La vita è fatta di attimi rivelatori.
Si dà per istanti, forse troppo brevi, ma luminosi.
Per barlumi, intendo, che, d’improvviso, fendono la quotidiana coltre di grigiore e ti lasciano scolpita dentro l’anima una luce che ogni tanto rischiara salvifica dubbi e incertezze.
Santuario dei Santi Medici, qualche giorno fa. Il caldo è feroce è assedia i numerosi presenti, nonostante le ampie e alte navate.
Volge al termine una celebrazione funebre, si sta dando l’ultimo saluto ad una signora che deve essere stata Angela di nome e di fatto, viste le parole grate che un nipote dice con chiara voce all’altare e quelle commosse che amici sussurrano fra i banchi austeri.
Dopo che nuvole di incenso hanno sfiorato dolcemente il feretro, è giunto il momento di fare le condoglianze ai parenti.
Molti sentono l’umana urgenza di comunicare la condivisione di un dolore che solo chi ha il cuore ferito può capire.
A quel punto, il parroco rettore della Basilica, don Vito Piccinonna, che pure durante l’omelia aveva consegnato ai fedeli parole giuste, quasi sbuffa: “Capisco che vogliate far sentire loro la vostra vicinanza, la vostra solidarietà però solo questo voglio aggiungere. Ditevi un “ti voglio bene” in più finché siete su questa terra, poi verrà il tempo delle preghiere e delle visite al cimitero, ma, finché potete, donatevi quaggiù un abbraccio, una carezza, un gesto d’affetto in più“.
E ripensi a tutte quelle volte in cui avresti voluto gridarle quelle parole e non hai trovato il coraggio di farlo.
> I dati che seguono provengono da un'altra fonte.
-- ==== Sys2Proof/Syntax.lean ====
section
/-! DEFINITION. The units the step function decodes: one constructor per row of
spec/opcode_table.json. The core has no instruction words (spec/30_encoding.md); what plays their
part is the phase code of the FSM (R64, R71), and a phase carries no operand field. -/

namespace Sys2Proof

/-- The nine phases of R64: the steps of the operations the FSM performs. -/
inductive Instr where
  /-- START, code 0: begin the banner (R131). -/
  | start
  /-- RX_IDLE, code 1: wait for a start bit (R90). -/
  | rxIdle
  /-- RX_DATA, code 2: time to and sample the data bits (R91). -/
  | rxData
  /-- RX_STOP, code 3: skip the stop bit and deliver the byte (R92). -/
  | rxStop
  /-- PULSE_LONG_ON, code 4: long pulse, indicator on (R132). -/
  | pulseLongOn
  /-- PULSE_LONG_OFF, code 5: long pulse, indicator off, then the address compare (R133). -/
  | pulseLongOff
  /-- TX_FRAME, code 6: the Frame and Message Transmitter (R112, R115). -/
  | txFrame
  /-- PULSE_SHORT_ON, code 7: short pulse, indicator on (R134). -/
  | pulseShortOn
  /-- PULSE_SHORT_OFF, code 8: short pulse, indicator off (R135). -/
  | pulseShortOff
  deriving DecidableEq, Repr

end Sys2Proof
end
Lasciando in un colpevole vuoto d’amore, senza sapere perché, un papà, una mamma, un fratello, un amico…
Forse ha proprio ragione don Vito, diciamoci un “ti voglio bene” in più, finché siamo su questa terra, poi verrà il tempo delle preghiere e delle visite al cimitero.
Finché possiamo, doniamoci quaggiù un abbraccio, una carezza, un gesto d’affetto, prima che il rotolio dei giorni tagli il traguardo estremo.